Érosion massive du sud-ouest de l’Ile d’Oléron : variabilité du climat et dynamique d’embouchure

Résumé
L’érosion des littoraux est un problème global, qui va s’aggraver du fait de l’élévation du niveau de la mer  associée au réchauffement climatique. L’érosion des littoraux est traditionnellement expliquée par un tarissement des apports sédimentaires des fleuves du fait de la construction de barrages dans la seconde moitié du 20ème siècle et par l’élévation du niveau de la mer.
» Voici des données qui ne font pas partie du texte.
-- ==== Sys2Proof/Machine/MacsecOps.lean ====
section
/-! DEFINITION. MACsec on ETH0 to ETH5 as operations: reception (R286, R287) and protection (R288). -/

namespace Sys2Proof.Machine

/-- Engine of R289. -/
def gcmEngine (p : Nat) (tx : Bool) : Nat := 2 * min p 2 + b2n tx

/-! ## SecTAG (IEEE 802.1AE-2018) -/

def secType : Nat := 0x88E5

/-- A SecTAG as R286 reads it. `len` counts the tag with its Ethertype. -/
structure SecTag where
  ver : Bool
  es : Bool
  scBit : Bool
  e : Bool
  an : Nat
  sl : Nat
  pn : Nat
  sci : Nat
  len : Nat
  deriving DecidableEq, Repr

def secTag (d : List Nat) : Option SecTag :=
  if beAt d 12 2 ≠ secType then none
  else
    let b := d.getD 14 0
    let sc := bit b 5
    some { ver := bit b 7, es := bit b 6, scBit := sc, e := bit b 3, an := b % 4, sl := d.getD 15 0, pn := beAt d 16 4,
           sci := if sc then beAt d 20 8 else ethSa d * 65536 + 1, len := if sc then 16 else 8 }

/-- Bytes of secure data: SL where it is not 0, else all before the ICV. A short frame may be padded to the 60 bytes of the minimum. -/
def secLen (t : SecTag) (d : List Nat) : Nat := if t.sl ≠ 0 then t.sl else d.length - 12 - t.len - 16

def secBad (t : SecTag) (d : List Nat) : Bool :=
  t.ver || (t.es && t.scBit) || 47 < t.sl || d.length < 12 + t.len + 16 || d.length < 12 + t.len + secLen t d + 16 ||
  (t.sl == 0 && secLen t d < 48) || (t.sl != 0 && d.length != 12 + t.len + t.sl + 16 && d.length != 60)

def xorList (a : List Nat) (b : List (BitVec 8)) : List Nat := (a.zip b).map fun (x, y) => xorBits x y.toNat

/-- R287: the IV. -/
def State.secIv (s : State) (k a pn sci : Nat) : Nat :=
  if isXpn (s.sc k MSEC_SC.CIPHER) then xorBits (s.sa k a MSEC_SA.SSCI * 2 ^ 64 + pn) (s.sa k a MSEC_SA.SALT)
  else sci * 2 ^ 32 + pn

/-- R287: the lowest acceptable PN. With window 0 only increasing PNs are accepted. -/
def State.lowestPn (s : State) (p k a : Nat) : Nat :=
  let high := s.sa k a MSEC_SA_PN.PN
  let w := s.rd wMacsec (MSEC_WIN.WIN.elem p)
  let w := if isXpn (s.sc k MSEC_SC.CIPHER) then min w (2 ^ 30) else w
  max (max 1 (s.sa k a MSEC_SA.PN)) (if high = 0 then 0 else if w = 0 then high + 1 else high - w)

/-- R287: the PN of received 32 bits. -/
def recoverPn (xpn : Bool) (lowest pn : Nat) : Nat :=
  if !xpn then pn
  else if lowest % 2 ^ 32 ≤ pn then lowest / 2 ^ 32 * 2 ^ 32 + pn else (lowest / 2 ^ 32 + 1) * 2 ^ 32 + pn

def State.secExempt (s : State) (d : List Nat) : Bool :=
  let ty := beAt d 12 2
  ty == 0x888E || (s.rd wMacsec MSEC_EXEMPT.ETYPE != 0 && ty == s.rd wMacsec MSEC_EXEMPT.ETYPE)

/-! ## Reception -/

/-- What R286 does with a frame. -/
inductive Secured where
  | pass (d : List Nat)
  | ended (d : Disp) (reason : Nat)
  deriving DecidableEq, Repr

/-- R286, R423 for a frame whose channel, association, PN and lowest acceptable PN are known. -/
def State.secOpen (s : State) (p k a : Nat) (t : SecTag) (d : List Nat) : State × Secured :=
  let w := wMacsec
  let cipher := s.sc k MSEC_SC.CIPHER
  let slot := s.sa k a MSEC_SA.KEY
  let lowest := s.lowestPn p k a
  let pn := recoverPn (isXpn cipher) lowest t.pn
  if s.inRom (wGcm (gcmEngine p false)) then (s, .ended .failed 0xA6)
  else if s.keyUsable slot useGcm (cipherLen cipher) = false then (s, .ended .failed 0x8E)
  else if s.on w (MSEC_PORT.RP.elem p) ∧ pn < lowest then
    (((s.sticky w MSEC_STAT.REPLAY).count w MSEC_IN_LATE.COUNT k).event w 0, .ended .dropped 0x89)
  else
    let body := (d.drop (12 + t.len)).take (secLen t d)
    let icv := beNat ((d.drop (12 + t.len + body.length)).take 16)
    let key := s.key slot
    let iv := s.secIv k a pn t.sci
    let head := d.take (12 + t.len)
    let good := (if t.e then Config.gcmIcv cipher key iv head body else Config.gcmIcv cipher key iv (head ++ body) []).toNat == icv
    let plain := if t.e then xorList body (Config.gcmStream cipher key iv body.length) else body
    let s := s.count (wGcm (gcmEngine p false)) ENG_WORK.COUNT 0 d.length
    if !good then
      let s := ((s.sticky w MSEC_STAT.ICV).count w MSEC_IN_INVALID.COUNT k).event w 0
      if s.rd w (MSEC_PORT.VALIDATE.elem p) = 2 ∨ t.e then (s, .ended .dropped 0x88) else (s, .pass (d.take 12 ++ plain))
    else
      let s := if s.sa k a MSEC_SA_PN.PN < pn then s.wr w MSEC_SA_PN.PN pn (saIdx k a) else s
      (s.count w MSEC_IN_OK.COUNT k, .pass (d.take 12 ++ plain))

/-- R286. -/
def State.secReceive (s : State) (p : Nat) (d : List Nat) : State × Secured :=
  let w := wMacsec
  let mode := min 2 (s.rd w (MSEC_PORT.VALIDATE.elem p))
  let scOfSci := fun sci => (s.portScs p 0).find? fun k => s.sc k MSEC_SC.SCI == sci
  if !s.secyOn p then (s, .pass d)
  else if mode = 0 then
    let sci := match secTag d with
      | some t => t.sci
      | none => ethSa d * 65536 + 1
    (match scOfSci sci with
      | some k => s.count w MSEC_IN_UNCHECKED.COUNT k
      | none => s, .pass d)
  else match secTag d with
    | none =>
      if s.secExempt d || mode == 1 then (s, .pass d)
      else (s.sticky w MSEC_STAT.UNTAGGED, .ended .dropped 0x8C)
    | some t =>
      if secBad t d then (s.sticky w MSEC_STAT.UNTAGGED, .ended .dropped 0x8B)
      else
        let noSa := ((s.sticky w MSEC_STAT.NOSA).count w MSEC_IN_NOSA.COUNT p, Secured.ended .dropped 0x8A)
        match scOfSci t.sci with
        | none => noSa
        | some k =>
          match [0, 1].find? fun a => s.saOn k a && s.sa k a MSEC_SA.AN == t.an with
          | none => noSa
          | some a => s.secOpen p k a t d

/-! ## Protection -/

def pnMax (xpn : Bool) : Nat := if xpn then 2 ^ 64 - 1 else 2 ^ 32 - 1

def State.scToHalt (s : State) (k : Nat) : State := ((s.setScState k scHalt).sticky wMacsec MSEC_STAT.HALT).event wMacsec 3

/-- The rows "exhausted". -/
def State.scExhausted (s : State) (k : Nat) : State :=
  if s.sc k MSEC_SC_CTRL.AUTO_SW = 1 ∧ s.saOn k (1 - s.encSa k) then s.scSwitch k else s.scToHalt k

/-- The encoding association has no PN left. -/
def State.encSpent (s : State) (k : Nat) : Bool := s.scState k == scEnc && s.guard.pnSpent.contains (saIdx k (s.encSa k))

/-- What follows the use of a PN: PN_LOW at three quarters of the space, and the rows "exhausted". -/
def State.pnUsed (s : State) (k a pn : Nat) : State :=
  let w := wMacsec
  let top := pnMax (isXpn (s.sc k MSEC_SC.CIPHER))
  let s := if (top + 1) / 4 * 3 < pn + 1 ∧ look s.guard.pnLow (saIdx k a) false = false then
      ((s.sticky w MSEC_STAT.PN_LOW).event w 2).setGuard { s.guard with pnLow := insertAt s.guard.pnLow (saIdx k a) true }
    else s
  if pn + 1 ≤ top then s.wr w MSEC_SA_PN.PN (pn + 1) (saIdx k a)
  else
    let s := (s.wr w MSEC_SA_PN.PN pn (saIdx k a)).setGuard { s.guard with pnSpent := addTo s.guard.pnSpent (saIdx k a) }
    s.scExhausted k

/-- R288, R423: a copy leaves port p. -/
def State.secProtect (s : State) (p : Nat) (d : List Nat) : State × Secured :=
  let w := wMacsec
  if !s.secyOn p || s.secExempt d then (s, .pass d)
  else
    let s := s.secyBoundary p
    match s.txSc p with
    | none => (s, .pass d)
    | some k =>
      let s := if s.encSpent k then s.scExhausted k else s
      let s := if s.encSpent k then s.scToHalt k else s
      if s.scState k = scHalt then (s, .ended .dropped 0x8D)
      else if s.scState k ≠ scEnc then (s, .pass d)
      else
        let a := s.encSa k
        let cipher := s.sc k MSEC_SC.CIPHER
        let slot := s.sa k a MSEC_SA.KEY
        if s.inRom (wGcm (gcmEngine p true)) then (s, .ended .failed 0xA6)
        else if s.keyUsable slot useGcm (cipherLen cipher) = false then (s, .ended .failed 0x8E)
        else
          let conf := s.on w (MSEC_PORT.CONF.elem p)
          let inc := s.on w (MSEC_PORT.SCI_INC.elem p)
          let pn := max 1 (s.sa k a MSEC_SA_PN.PN)
          let sci := s.sc k MSEC_SC.SCI
          let body := d.drop 12
          let tci := b2n (s.on w (MSEC_PORT.ES.elem p)) * 64 + b2n inc * 32 + b2n conf * 12 + s.sa k a MSEC_SA.AN
          let tag := toBytes secType 2 ++ [tci, if body.length < 48 then body.length else 0] ++ toBytes (pn % 2 ^ 32) 4 ++
            (if inc then toBytes sci 8 else [])
          let head := d.take 12 ++ tag
          let key := s.key slot
          let iv := s.secIv k a pn sci
          let out := if conf then xorList body (Config.gcmStream cipher key iv body.length) else body
          let icv := if conf then Config.gcmIcv cipher key iv head out else Config.gcmIcv cipher key iv (head ++ body) []
          let s := s.count w (if conf then MSEC_OUT_ENCRYPTED.COUNT else MSEC_OUT_PROTECTED.COUNT) k
          let s := s.count (wGcm (gcmEngine p true)) ENG_WORK.COUNT 0 d.length
          (s.pnUsed k a pn, .pass (head ++ out ++ toBytes icv.toNat 16))

end Sys2Proof.Machine
end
Cependant, ces hypothèses ne permettent pas d’expliquer le recul de plusieurs mètres par an de plages déconnectées des apports sédimentaires fluviaux et soumises à une élévation du niveau de la mer de l’ordre de quelques mm/an, comme c’est le cas au sud-ouest de l’Ile d’Oléron. L’analyse de données historiques du trait de côte et des photos aériennes disponibles sur ce secteur montre que le sud-ouest de l’Ile d’Oléron a d’abord avancé de plus 1500 m entre 1824 et le milieu du 20ème siècle (Bertin et al., 2004). Depuis les années 60, la tendance s’est inversée au sud de l’Ile (Pointe de Gatseau), puis l’érosion s’est propagée vers le nord et touche l’ensemble de la grande plage depuis 1985.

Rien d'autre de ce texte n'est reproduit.